◆ **Provided entries**:

-- ==== Sys2Proof/Laws/Engine.lean ====
section
/-! SUPPORT. What the engine's internal computation and its step do, said once: `settle` stops only before an action or
at the end of the command, it touches nothing but the continuation, the counters and the cursor, and a run of the engine
follows any `Reach` derivation. -/

namespace Sys2Proof.Machine

/-- Nothing internal is pending: the continuation is empty or stands before an action. -/
def atAction : List Task → Bool
  | [] => true
  | .act _ :: _ => true
  | _ => false

theorem settleFor_of_atAction (n : Nat) (s : State) (h : atAction s.cont = true) : settleFor n s = s := by
  cases n with
  | zero => rfl
  | succ n =>
    unfold settleFor
    split
    · rfl
    · rfl
    · rename_i hc; simp [hc, atAction] at h
    · rename_i hc; simp [hc, atAction] at h

theorem settleFor_call {n : Nat} {s : State} {p : Proc} {rest : List Task} (h : s.cont = .call p :: rest) :
    settleFor (n + 1) s = settleFor n (State.push (unfold s.cfg s.snap s.sc p) { s with cont := rest }) := by
  rw [settleFor, h]

theorem settleFor_upd {n : Nat} {s : State} {u : Update} {rest : List Task} (h : s.cont = .upd u :: rest) :
    settleFor (n + 1) s = settleFor n (State.update u { s with cont := rest }) := by
  rw [settleFor, h]

@[simp] theorem contCost_nil : contCost [] = 0 := rfl

@[simp] theorem contCost_cons (t : Task) (ts : List Task) : contCost (t :: ts) = t.cost + contCost ts := by
  simp [contCost]

@[simp] theorem contCost_append (ts us : List Task) : contCost (ts ++ us) = contCost ts + contCost us := by
  simp [contCost]

/-- A list of sink requests costs nothing. -/
@[simp] theorem contCost_map_sink (rs : List SinkReq) : contCost (rs.map Task.sink) = 0 := by
  induction rs with
  | nil => rfl
  | cons r rs ih => simp [ih, Task.sink, Task.cost]

/-- Every internal task costs something. -/
theorem one_le_cost_call (p : Proc) : 1 ≤ (Task.call p).cost := by
  cases p <;> simp [Task.cost]

/-- While `x < y`, a midpoint step brings `x` and `y` closer and wraps neither (41_raster_circles.md R150). -/
theorem midStep_closer {m : Mid} (h : midMore m = true) :
    (midStep m).x.toInt = m.x.toInt + 1 ∧ (midStep m).y.toInt ≤ m.y.toInt ∧
      m.x.toInt ≤ (midStep m).y.toInt := by
  have hlt : m.x.toInt < m.y.toInt := by simpa [midMore] using h
  have hx1 := BitVec.toInt_lt (x := m.y)
  have hx2 := BitVec.le_toInt (x := m.x)
  have key : (midStep m).x = m.x + 1 ∧ ((midStep m).y = m.y ∨ (midStep m).y = m.y - 1) := by
    unfold midStep midDescend
    by_cases hf : 0 ≤ m.f.toInt
    · simp [hf]
    · simp [hf]
  have hxs : (m.x + 1).toInt = m.x.toInt + 1 := by
    rw [BitVec.toInt_add]
    simp only [BitVec.reduceToInt, Int.bmod]
    omega
  have hys : (m.y - 1).toInt = m.y.toInt - 1 := by
    rw [BitVec.toInt_sub]
    simp only [BitVec.reduceToInt, Int.bmod]
    omega
  refine ⟨by rw [key.1, hxs], ?_, ?_⟩
  · rcases key.2 with h | h
    · rw [h]
    · rw [h, hys]; omega
  · rcases key.2 with h | h
    · rw [h]; omega
    · rw [h, hys]; omega

/-- An internal turn either arrives at an action or makes the continuation cheaper. -/
theorem unfold_progress (cfg : Config) (snap : Regs) (sc : StreamCursor) (p : Proc) :
    (∃ a ts, unfold cfg snap sc p = .act a :: ts) ∨ contCost (unfold cfg snap sc p) < (Task.call p).cost := by
  cases p with
  | emitH x y len c =>
    simp only [unfold, emitHTasks]
    split
    · right; simp [Task.cost]
    · split
      · left; exact ⟨_, _, rfl⟩
      · right; simp [Task.cost]
  | emitV x y len c =>
    simp only [unfold, emitVTasks]
    split
    · right; simp [Task.cost]
    · split
      · left; exact ⟨_, _, rfl⟩
      · right; simp [Task.cost]
  | plotsH x y c k n =>
    cases n with
    | zero => right; simp [unfold, plotsHTasks, Task.cost]
    | succ n => left; exact ⟨_, _, rfl⟩
  | plotsV x y c k n =>
    cases n with
    | zero => right; simp [unfold, plotsVTasks, Task.cost]
    | succ n => left; exact ⟨_, _, rfl⟩
  | lineLoop l n =>
    cases n with
    | zero => right; simp [unfold, lineTasks, Task.cost]
    | succ n => left; exact ⟨_, _, rfl⟩
  | fillCols x y h c k n =>
    right
    cases n with
    | zero => simp [unfold, fillColsTasks, Task.cost]
    | succ n => simp [unfold, fillColsTasks, Task.cost]; omega
  | circleLoop cx cy c m =>
    simp only [unfold, circleTasks]
    split
    · left; exact ⟨_, _, rfl⟩
    · right; simp [Task.cost]
  | circleHLoop cx cy c mask m =>
    right
    simp only [unfold, circleHTasks]
    split
    · rename_i h
      have := midStep_closer h
      have hlt : m.x.toInt < m.y.toInt := by simpa [midMore] using h
      simp only [contCost_append, contCost_map_sink, contCost_cons, contCost_nil, Task.cost]
      omega
    · simp [Task.cost]
  | fillCircleHLoop cx cy c mask delta m =>
    right
    simp only [unfold, fillCircleHTasks]
    split
    · rename_i h
      have := midStep_closer h
      have hlt : m.x.toInt < m.y.toInt := by simpa [midMore] using h
      have hs : ∀ x y, contCost (halfStrips cx cy c mask delta x y) ≤ 8 := by
        intro x y
        unfold halfStrips
        split <;> split <;> simp [Task.cost]
      have := hs (midStep m).x (midStep m).y
      simp only [contCost_append, contCost_cons, contCost_nil, Task.cost]
      omega
    · simp [Task.cost]
  | triLoop t n =>
    right
    cases n with
    | zero => simp [unfold, triTasks, Task.cost]
    | succ n =>
      have : (Task.call (triRun t)).cost = 2 := by
        unfold triRun scanRun
        split <;> simp [Task.cost]
      simp only [unfold, triTasks, contCost_cons, contCost_nil, this]
      simp only [Task.cost]
      omega
  | bitmapLoop b j k =>
    simp only [unfold, bitmapTasks]
    split
    · split
      · left
        simp only [fetchTasks]
        split
        · exact ⟨_, _, rfl⟩
        · simp only [nextByteTasks]
          split <;> exact ⟨_, _, rfl⟩
      · right
        simp only [contCost_cons, contCost_nil, Task.cost]
        omega
    · right; simp [Task.cost]
  | glyphLoop g band col =>
    simp only [unfold, glyphTasks]
    split
    · split
      · left
        simp only [nextByteTasks]
        split <;> exact ⟨_, _, rfl⟩
      · right
        simp only [contCost_cons, contCost_nil, Task.cost]
        omega
    · right; simp [Task.cost]
  | bits use byte b =>
    right
    cases use with
    | bitmap g j k =>
      simp only [unfold]
      split
      · simp only [bitmapBitTasks]
        split
        · simp [Task.cost]
        · simp only [contCost_append, contCost_map_sink, contCost_cons, contCost_nil, Task.cost]
          omega
      · simp [Task.cost]
    | glyph g band col =>
      simp only [unfold]
      split
      · simp only [glyphBitTasks, contCost_append, contCost_map_sink, contCost_cons, contCost_nil, Task.cost]
        omega
      · simp [Task.cost]

/-- Fuel enough brings the internal computation to its end. -/
theorem settleFor_atAction (n : Nat) (s : State) (h : contCost s.cont ≤ n) : atAction (settleFor n s).cont = true := by
  induction n generalizing s with
  | zero =>
    rcases hc : s.cont with _ | ⟨_ | p | u, rest⟩
    · simp [settleFor, hc, atAction]
    · simp [settleFor, hc, atAction]
    · have := one_le_cost_call p; rw [hc, contCost_cons] at h; omega
    · rw [hc, contCost_cons] at h; simp [Task.cost] at h
  | succ n ih =>
    rcases hc : s.cont with _ | ⟨_ | p | u, rest⟩
    · rw [settleFor_of_atAction _ _ (by simp [hc, atAction])]; simp [hc, atAction]
    · rw [settleFor_of_atAction _ _ (by simp [hc, atAction])]; simp [hc, atAction]
    · rw [settleFor_call hc]
      rcases unfold_progress s.cfg s.snap s.sc p with ⟨a, ts, he⟩ | hlt
      · rw [settleFor_of_atAction _ _ (by simp [he, atAction])]; simp [he, atAction]
      · apply ih
        rw [hc, contCost_cons] at h
        simp only [State.push_cont, contCost_append]
        omega
    · rw [settleFor_upd hc]
      apply ih
      rw [hc, contCost_cons] at h
      simp only [State.update_cont]
      simp [Task.cost] at h
      omega

theorem settleFor_add (n k : Nat) (s : State) : settleFor (n + k) s = settleFor k (settleFor n s) := by
  induction n generalizing s with
  | zero => simp [settleFor]
  | succ n ih =>
    rw [Nat.add_right_comm]
    rcases hc : s.cont with _ | ⟨_ | p | u, rest⟩
    · rw [settleFor_of_atAction _ s (by simp [hc, atAction]), settleFor_of_atAction _ s (by simp [hc, atAction]),
        settleFor_of_atAction _ s (by simp [hc, atAction])]
    · rw [settleFor_of_atAction _ s (by simp [hc, atAction]), settleFor_of_atAction _ s (by simp [hc, atAction]),
        settleFor_of_atAction _ s (by simp [hc, atAction])]
    · rw [settleFor_call hc, settleFor_call hc, ih]
    · rw [settleFor_upd hc, settleFor_upd hc, ih]

/-- More fuel than `contCost` changes nothing. -/
theorem settleFor_enough {n : Nat} {s : State} (h : contCost s.cont ≤ n) : settleFor n s = settle s := by
  obtain ⟨k, rfl⟩ := Nat.exists_eq_add_of_le h
  rw [settleFor_add, settleFor_of_atAction _ _ (settleFor_atAction _ _ (Nat.le_refl _))]
  rfl

/-- The internal computation stops only before an action or at the end of the command (R38). -/
theorem settle_atAction (s : State) : atAction (settle s).cont = true :=
  settleFor_atAction _ _ (Nat.le_refl _)

theorem settle_of_atAction {s : State} (h : atAction s.cont = true) : settle s = s := settleFor_of_atAction _ _ h

@[simp] theorem settle_settle (s : State) : settle (settle s) = settle s := settle_of_atAction (settle_atAction s)

/-- A procedure at the head is unfolded. -/
theorem settle_call {s : State} {p : Proc} {rest : List Task} (h : s.cont = .call p :: rest) :
    settle s = settle (State.push (unfold s.cfg s.snap s.sc p) { s with cont := rest }) := by
  have h1 := one_le_cost_call p
  obtain ⟨k, hk⟩ : ∃ k, contCost s.cont = k + 1 := ⟨contCost s.cont - 1, by rw [h, contCost_cons]; omega⟩
  have hs : settle s = settleFor (k + 1) s := by rw [← hk]; rfl
  rw [hs, settleFor_call h]
  rcases unfold_progress s.cfg s.snap s.sc p with ⟨a, ts, he⟩ | hlt
  · rw [settleFor_of_atAction _ _ (by simp [he, atAction]), settle_of_atAction (by simp [he, atAction])]
  · apply settleFor_enough
    rw [h, contCost_cons] at hk
    simp only [State.push_cont, contCost_append]
    omega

◆ **Your goal**:
Pick out the lines above that hold the string "stops" and show them.

◆ **Solution to the problem**:
/-! SUPPORT. What the engine's internal computation and its step do, said once: `settle` stops only before an action or
/-- The internal computation stops only before an action or at the end of the command (R38). -/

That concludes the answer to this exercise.